I don't even think that these people need to "justify" their energy use.
It seems that the vast majority of people have an innate need to hate on other groups of people. Not only that, but it seems that when presented with a cross-cutting societal problem (like carbon neutrality), "hating on others" seems to be a substitute for actually doing something intelligent about the problem.
Our society is fundamentally based on energy use, and if we actually collectively cared about carbon-neutrality, we have an immense amount of potential clean energy available to us in the form of solar and nuclear. There's no need to play this silly hate game.
I wouldn't call it hate (or at least not all of it) – I would call it an understandable desire for some measure of fairness.
I'd even say this has little to do with carbon emissions, and much to do with the price of economy tickets for many routes having doubled over the past months, and it'll likely only go up from here in the foreseeable future as we (hopefully) shift to synthetic aviation fuels. Taking a private flight for a very driveable distance, or a connection that has excellent and frequent first-class services available, just isn't the best look right now between sustained high inflation and the common narrative of individualizing the responsibility for carbon emissions.
But yes, I agree that symbolic regulations and prohibitions without a viable alternative won't get us anywhere.
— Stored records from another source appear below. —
-- ==== Sys2Proof/Machine/Streams.lean ====
section
/-! DEFINITION. The subscription table (chapter 8): the sampling test and emission, suspension and removal, and the
requests SUBSCRIBE, UNSUBSCRIBE and LIST_STREAMS. -/

namespace Sys2Proof.Machine

/-! ## Source updates (R127, R131, R132) -/

/-- A source update: what it follows, its values and the stamp its DATA notices carry (R127). -/
structure Update where
  kind : SourceKind
  port : Option Port
  mode : Nat
  values : List Int
  stamp : BitVec 16
  deriving DecidableEq, Repr

/-- The update is one the entry is tested on (R131). -/
def StreamEntry.follows (e : StreamEntry) (u : Update) : Bool :=
  !e.suspended && e.key.kind == u.kind && e.key.port == u.port && e.key.mode == u.mode

/-- How far a value is from the last sent one: exact, and wrapped for MOTOR_POSITION (R131). -/
def valueChange (kind : SourceKind) (old new : Int) : Int :=
  if kind = .motorPosition then mag (wrapDiff (BitVec.ofInt 32 new) (BitVec.ofInt 32 old)) else mag (new - old)

/-- The interval and delta conditions of R131 at a device time. -/
def StreamEntry.due (e : StreamEntry) (u : Update) (now : BitVec 32) : Bool :=
  match e.lastEmit with
  | none => true
  | some t =>
    decide (e.key.interval ≤ (now - t).toNat)
      && (decide (e.key.delta = 0)
        || (e.lastSent.zip u.values).any fun p => decide ((e.key.delta : Int) ≤ valueChange u.kind p.1 p.2))

/-- Of the updates of one event, the one the entry emits on, if it does (R131). -/
def StreamEntry.emission (e : StreamEntry) (us : List Update) (now : BitVec 32) : Option Update :=
  us.find? fun u => e.follows u && e.due u now

/-- Step 1 of R132: last emit and last sent values. -/
def StreamEntry.sent (e : StreamEntry) (us : List Update) (now : BitVec 32) : StreamEntry :=
  match e.emission us now with
  | some u => { e with lastEmit := some now, lastSent := u.values }
  | none => e

/-- Step 2 of R132: a DATA notice is offered to each member, CL0 first. -/
def State.offerData (s : State) (e : StreamEntry) (u : Update) : State :=
  LinkId.all.foldl (fun t l =>
    if e.members.get l then t.modLink l (Link.pushData ⟨e.id, u.stamp, 0, u.values⟩) else t) s

/-- The source updates of one event are offered to the subscription table: every entry that follows one is tested, and
those that emit do so in ascending entry id (R131, R132). -/
def State.offerUpdates (s : State) (us : List Update) : State :=
  s.streams.foldl (fun t e =>
    match e.emission us s.deviceTime with
    | some u => t.offerData e u
    | none => t) (s.setStreams (s.streams.map fun e => e.sent us s.deviceTime))

/-- The low 16 bits of device time. -/
def State.stamp (s : State) : BitVec 16 := BitVec.ofNat 16 s.now

/-- A sample update of a port as a source update: the scaled values and the sequence number (R127). A sample record with
no sequence number has had no update. -/
def SampleRec.update (p : Port) (r : SampleRec) : Update := ⟨.sensor, some p, r.valuesMode, r.scaled, r.seq.getD 0⟩

/-- A regulation event of a port's unit is offered to the table while the port is ACTIVE (R127, R136). -/
def State.offerMotion (s : State) (p : Port) : State :=
  if (s.port p).state = .active then
    s.offerUpdates [⟨.motorPosition, some p, 0, [(s.unit p).position.toInt], s.stamp⟩,
      ⟨.motorSpeed, some p, 0, [(s.unit p).reg.speed], s.stamp⟩]
  else s

/-! ## Suspension and removal (R135, R137, R138) -/

/-- A mode change of a port acts on its SENSOR entries (R135). -/
def StreamEntry.modeChange (p : Port) (mode : Nat) (e : StreamEntry) : StreamEntry :=
  if e.key.kind = .sensor ∧ e.key.port = some p then
    if e.key.mode = mode then (if e.suspended then { e with suspended := false, lastEmit := none } else e)
    else { e with suspended := true }
  else e

def State.streamModeChange (s : State) (p : Port) (mode : Nat) : State :=
  s.setStreams (s.streams.map (StreamEntry.modeChange p mode))

/-- A member of a removed entry loses its DATA notice and is sent STREAM_END (R137). -/
def State.endStreamFor (s : State) (e : StreamEntry) (l : LinkId) : State :=
  if e.members.get l then (s.modLink l (Link.dropData e.id)).notify l (.streamEnd e.id) else s

/-- The entries of a port are removed at its detach, in ascending entry id (R137). -/
def State.removeStreams (s : State) (p : Port) : State :=
  let t := (s.streams.filter fun e => e.key.port == some p).foldl
    (fun t e => LinkId.all.foldl (fun u l => u.endStreamFor e l) t) s
  t.setStreams (s.streams.filter fun e => e.key.port != some p)

/-- A link leaves every member set; entries with no member left are freed (R138). -/
def State.leaveStreams (s : State) (l : LinkId) : State :=
  s.setStreams ((s.streams.map fun e => { e with members := e.members.set l false }).filter
    fun e => e.members.cl0 || e.members.cl1)

/-! ## SUBSCRIBE (R128, R129) -/

/-- The form check of SUBSCRIBE: the source kind, port and mode the entry's key takes. -/
def subscribeForm (ps : List Byte) : Option (SourceKind × Option Port × Nat) :=
  match SourceKind.ofCode (byteAt ps 0) with
  | none => none
  | some k =>
    let mode := byteAt ps 2
    if 2147483647 < longAt ps 5 then none
    else
      match k with
      | .supply => if byteAt ps 1 = 0 then some (k, none, 0) else none
      | .sensor =>
        match portAt ps 1 with
        | some p => if 7 < mode then none else some (k, some p, mode)
        | none => none
      | .motorPosition => (portAt ps 1).map fun p => (k, some p, 0)
      | .motorSpeed => (portAt ps 1).map fun p => (k, some p, 0)

/-- The source check of SUBSCRIBE (R128, step 2) and the interval's floor (R129). -/
def State.subscribeSource (s : State) (k : SourceKind) (p : Option Port) (mode : Nat) : Except Status Nat :=
  match k, p with
  | .sensor, some q =>
    if (s.port q).sample.isNone then .error .noDevice
    else
      match (s.port q).modeDesc mode with
      | some m => .ok m.minInterval
      | none => .error .badParam
  | .supply, _ => .ok 10
  | _, some q => if (s.port q).encoderMotor then .ok 10 else .error .wrongDevice
  | _, none => .error .wrongDevice

/-- The lowest-numbered free slot. -/
def freeSlot (es : List StreamEntry) : Option Nat :=
  (List.range 24).find? fun n => !es.any fun e => e.id == n

/-- Entries are kept in ascending entry id. -/
def insertStream (e : StreamEntry) : List StreamEntry → List StreamEntry
  | [] => [e]
  | d :: rest => if e.id < d.id then e :: d :: rest else d :: insertStream e rest

/-- A new SENSOR entry is SUSPENDED when its mode is not the port's current mode (R129). -/
def State.startsSuspended (s : State) (key : StreamKey) : Bool :=
  match key.kind, key.port with
  | .sensor, some p => (s.port p).mode != some key.mode
  | _, _ => false

/-- The entry a SUBSCRIBE joins or creates, and the table after it; none when the table is full (R129). -/
def State.joinStream (s : State) (l : LinkId) (key : StreamKey) : Option (Nat × State) :=
  match s.streams.find? fun e => e.key == key with
  | some e =>
    some (e.id, s.setStreams (s.streams.map fun d =>
      if d.id = e.id then { d with members := d.members.set l true } else d))
  | none =>
    (freeSlot s.streams).map fun n =>
      (n, s.setStreams (insertStream ⟨n, key, (Two.both false).set l true, s.startsSuspended key, none, []⟩ s.streams))

def State.subscribeBody (s : State) (r : ReplyTo) (ps : List Byte) : State :=
  match subscribeForm ps with
  | none => s.answer r .badParam []
  | some (k, p, mode) =>
    match s.subscribeSource k p mode with
    | .error st => s.answer r st []
    | .ok floor =>
      let asked := wordAt ps 3
      let interval := min 60000 (max floor asked)
      match s.joinStream r.link ⟨k, p, mode, interval, longAt ps 5⟩ with
      | none => s.answer r .tableFull []
      | some (n, t) => t.answer r (if interval = asked then .ok else .adjusted) (byteOf n ++ le2 interval)

def execSubscribe (l : LinkId) (tag : Byte) (ps : List Byte) (s : State) : Host.Outcome State Fault Refusal :=
  .next (s.serve l tag 0x50 ps fun r t => t.subscribeBody r ps)

/-! ## UNSUBSCRIBE (R130) -/

def State.unsubscribeBody (s : State) (r : ReplyTo) (ps : List Byte) : State :=
  match s.streams.find? fun e => e.id == byteAt ps 0 with
  | some e =>
    if e.members.get r.link then
      let members := e.members.set r.link false
      let t := s.modLink r.link (Link.dropData e.id)
      (t.setStreams (if members.cl0 || members.cl1 then
          s.streams.map fun d => if d.id = e.id then { d with members := members } else d
        else s.streams.filter fun d => d.id != e.id)).answer r .ok []
    else s.answer r .badParam []
  | none => s.answer r .badParam []

def execUnsubscribe (l : LinkId) (tag : Byte) (ps : List Byte) (s : State) : Host.Outcome State Fault Refusal :=
  .next (s.serve l tag 0x51 ps fun r t => t.unsubscribeBody r ps)

/-! ## LIST_STREAMS (R139) -/

def StreamEntry.listBytes (e : StreamEntry) : List Byte :=
  byteOf e.id ++ byteOf e.key.kind.code ++ byteOf ((e.key.port.map Port.num).getD 0) ++ byteOf e.key.mode
    ++ le2 e.key.interval ++ le4 e.key.delta ++ [Config.memberSetCode e.members]
    ++ [Config.streamStateCode e.suspended]

def State.streamsPayload (s : State) (start : Nat) : List Byte :=
  let all := s.streams.filter fun e => decide (start ≤ e.id)
  let shown := all.take 4
  byteOf shown.length ++ (shown.map StreamEntry.listBytes).flatten
    ++ optByte (if shown.length < all.length then shown.getLast?.map (·.id + 1) else none)

def State.listStreamsBody (s : State) (r : ReplyTo) (ps : List Byte) : State :=
  if 23 < byteAt ps 0 then s.answer r .badParam [] else s.answer r .ok (s.streamsPayload (byteAt ps 0))

def execListStreams (l : LinkId) (tag : Byte) (ps : List Byte) (s : State) : Host.Outcome State Fault Refusal :=
  .next (s.serve l tag 0x52 ps fun r t => t.listStreamsBody r ps)

end Sys2Proof.Machine
end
Only setting effective regulatory incentives that properly account for the externalities of all forms of energy use will.
> > Do you expect these people to fly commercial like you and me?
No but back in the old days people with money had the justified fear and paranoia to keep quiet in order to avoid drawing attention to themselves and not be expropriated and/or executed.
They now not only don't hide but go out of their way to broadcast whatever opinion they have through the airwaves and especially on climate change the juxtaposition of talking about climate change while pumping into the atmosphere 1000 tons of CO2 per year is symptomatic of a sense of entitlement and not fearing any punishment or repercussion for their actions.
I wonder if we can see Mark Zuckerberg learning to fly here, or perhaps to skydive? A lot of recent flights that start in one city, fly to Tahoe, don't stop, but do a big turn around there, then go back home. Or which otherwise go way out of the way to do a short loop around Tahoe then land at a destination, and one a few months back that seemingly just circled there for a while.
Hard for me to get worked up about this. If you're rich, you're going to spend the money on something. It barely matters if that's on a cross-country flight, a large house, multiple cars, or a boat. The environmental impact is very similar.
Cool tracker, I am sure if there is a tracker that tracks all billionaires’ resources consumptions, not just we will see how hypocrites they are, but also the ratio of that to average person will be abysmal, but of course, we have to use paper straws for the planet!